Avrupa Konseyi'nin Cinsiyet Eşitliği Stratejisi 2018-2023 belirtildi "Kanıtlar ayrıca, özellikle sosyal medyanın taciz edici kullanıma maruz kaldığını ve kadınların ve kız çocuklarının çevrimiçi ortamda sıklıkla şiddet içeren ve cinsel içerikli tehditlerle karşı karşıya kaldığını gösteriyor. Cinsiyetçi nefret söylemini ileten belirli platformlar arasında sosyal medya veya video oyunları yer alır. İfade özgürlüğü, genellikle kabul edilemez ve saldırgan davranışları örtbas etmek için bir bahane olarak suistimal edilmektedir. Kadına yönelik diğer şiddet biçimlerinde olduğu gibi, cinsiyetçi nefret söylemi de yeterince bildirilmemektedir, ancak bunun kadınlar üzerindeki duygusal, psikolojik ve/veya fiziksel etkisi, özellikle genç kızlar ve kadınlar için yıkıcı olabilir.” Bu tür çevrimiçi taciz, yalnızca dijital cinsiyet uçurumunu artıracaktır.

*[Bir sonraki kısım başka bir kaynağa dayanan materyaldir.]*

-- ==== Sys2Proof/Tests/Slice0.lean ====
section
/-! SUPPORT. The model's own tests: well-formedness, decoding of words written out from the spec, at most two steps of each
instruction with the results 95_test_vectors.md gives, and for each statement with hypotheses a state that meets them. -/

namespace Sys2Proof.Tests

open Sys2Proof Sys2Proof.Machine

/-! Helpers. -/

/-- The reset state of `CFG64`, with these answers of the collaborators listed. -/
def start (c : Config) (tx deliver : List Bool) : State :=
  { State.resetWith c with io := { txAnswers := tx, deliverAnswers := deliver } }

/-- The next state, if there is one. -/
def after (o : Host.Outcome State Fault Refusal) : Option State :=
  match o with
  | .next t => some t
  | .fault _ => none
  | .refused _ => none

/-- Why the machine refused, if it did. -/
def refusal (o : Host.Outcome State Fault Refusal) : Option Refusal :=
  match o with
  | .next _ => none
  | .fault _ => none
  | .refused r => some r

/-- The calls an instruction makes. -/
def calls (i : Instr) (s : State) : Option (List Event) := (after (exec i s)).map fun t => t.io.events

/-- The queue an instruction leaves, as types and numbers. -/
def queued (i : Instr) (s : State) : Option (List (FrameType × Nat)) :=
  (after (exec i s)).map fun t => t.txq.map fun e => (e.header.type, e.header.packetNumber.toNat)

/-- A queued `SingleData` entry of one byte. -/
def entry (pn : U16) (rc mr : U8) (ron : Bool) : PendingPacket :=
  { header := frameHeader .singleData pn 0 0 0 [0x11], payload := [0x11], retryCount := rc, maxRetries := mr,
    retryOnNack := ron, enqueueTick := 0 }

/-- An active slot. -/
def active (sid : U32) (tf : U16) (last : U32) : StreamSlot :=
  { streamId := sid, totalFragments := tf, lastActivityTick := last, completed := false }

/-- Vector E1. -/
def e1 : List Byte :=
  [0x00, 0x00, 0x00, 0x0A, 0x00, 0, 0, 0, 0, 0, 0, 0, 0, 1, 2, 3, 4, 5, 6, 7, 8, 9, 0x0A, 0xC2, 0xDD]

/-- Vector E2. -/
def e2 : List Byte := [0x01, 0x00, 0x00, 0x00, 0x00, 0, 0, 0, 0, 0, 0, 0, 0, 0x6F, 0x6D]

/-- Vector E3. -/
def e3 : List Byte :=
  [0x02, 0x01, 0x01, 0x04, 0x00, 0xD4, 0xC3, 0xB2, 0xA1, 0x03, 0x00, 0x02, 0x00, 0xDE, 0xAD, 0xBE, 0xEF, 0x9F, 0x06]

/-- Vector E4. -/
def e4 : List Byte := [0, 0, 0x02, 0, 0, 0, 0, 0, 0, 0, 0, 0, 0, 0xBF, 0x88]

/-- Vector E6. -/
def e6 : List Byte := [0, 0, 0x03, 0, 0, 0, 0, 0, 0, 0, 0, 0, 0, 0xF6, 0x50]

/-- Vector E7. -/
def e7 : List Byte := [0x07, 0, 0x04, 0x02, 0, 0, 0, 0, 0, 0, 0, 0, 0, 0x48, 0x69, 0xF9, 0x4C]

/-- Vector E8, the longest frame of `CFG64`. -/
def e8 : List Byte := [0xFF, 0xFF, 0x00, 0x31, 0, 0, 0, 0, 0, 0, 0, 0, 0] ++ List.replicate 49 0xAA ++ [0xF7, 0xA9]

/-- Vector A6: E9 with bit 4 of byte 14 flipped. -/
def a6 : List Byte := [0x21, 0, 0, 0x02, 0, 0, 0, 0, 0, 0, 0, 0, 0, 0x01, 0x12, 0xB2, 0x68]

/-- Vector A7: `Ack(pn=0x21)` with bit 0 of byte 13 flipped. -/
def a7 : List Byte := [0x21, 0, 0x02, 0, 0, 0, 0, 0, 0, 0, 0, 0, 0, 0xB5, 0xE0]

/-- Vector D7: declares 5 payload bytes, carries 3, checksum good. -/
def d7 : List Byte := [0, 0, 0, 0x05, 0, 0, 0, 0, 0, 0, 0, 0, 0, 0, 0, 0, 0xC4, 0x2A]

/-- Vector D8: type 9, checksum good. -/
def d8 : List Byte := [0, 0, 0x09, 0, 0, 0, 0, 0, 0, 0, 0, 0, 0, 0xCB, 0x52]

/-! WellFormed: R72's bound, at its edge and past it. -/

theorem test_wf_refuses_long_singleData : (Instr.singleData 0 0 0 0 (List.replicate 50 0)).wf Config.cfg64 = false := by
  decide
theorem test_wf_refuses_long_fragmentData :
    (Instr.fragmentData 0 0 1 0 (List.replicate 50 0)).wf Config.cfg64 = false := by decide
theorem test_wf_refuses_long_ack : (Instr.ack 0 0 0 0 (List.replicate 50 0)).wf Config.cfg64 = false := by decide
theorem test_wf_refuses_long_nack : (Instr.nack 0 0 0 0 (List.replicate 50 0)).wf Config.cfg64 = false := by decide
theorem test_wf_refuses_long_singleNoAck : (Instr.singleNoAck 0 0 0 0 (List.replicate 50 0)).wf Config.cfg64 = false := by
  decide
theorem test_wf_accepts_longest : (Instr.singleData 0 0 0 0 (List.replicate 49 0)).wf Config.cfg64 = true := by decide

8 Mart Dünya Kadınlar Günü'nü kutlarken, kadınların ve kız çocuklarının fırsatlardan en iyi şekilde yararlanabilmelerini sağlamak için dijital cinsiyet uçurumunu ele almanın yollarını aramak çok önemlidir. Bununla birlikte, hayatımızın pek çok yönü çevrimiçi hale geldikçe, birçok kadın ve kızın yaşadığı taciz de aynı şekilde hareket ediyor. Dijital dünya güvenli bir alan değil. Çevrimiçi taciz biçimleri sürekli gelişirken, bu yeni zorlukları ele almanın yollarını bulmak çok önemlidir.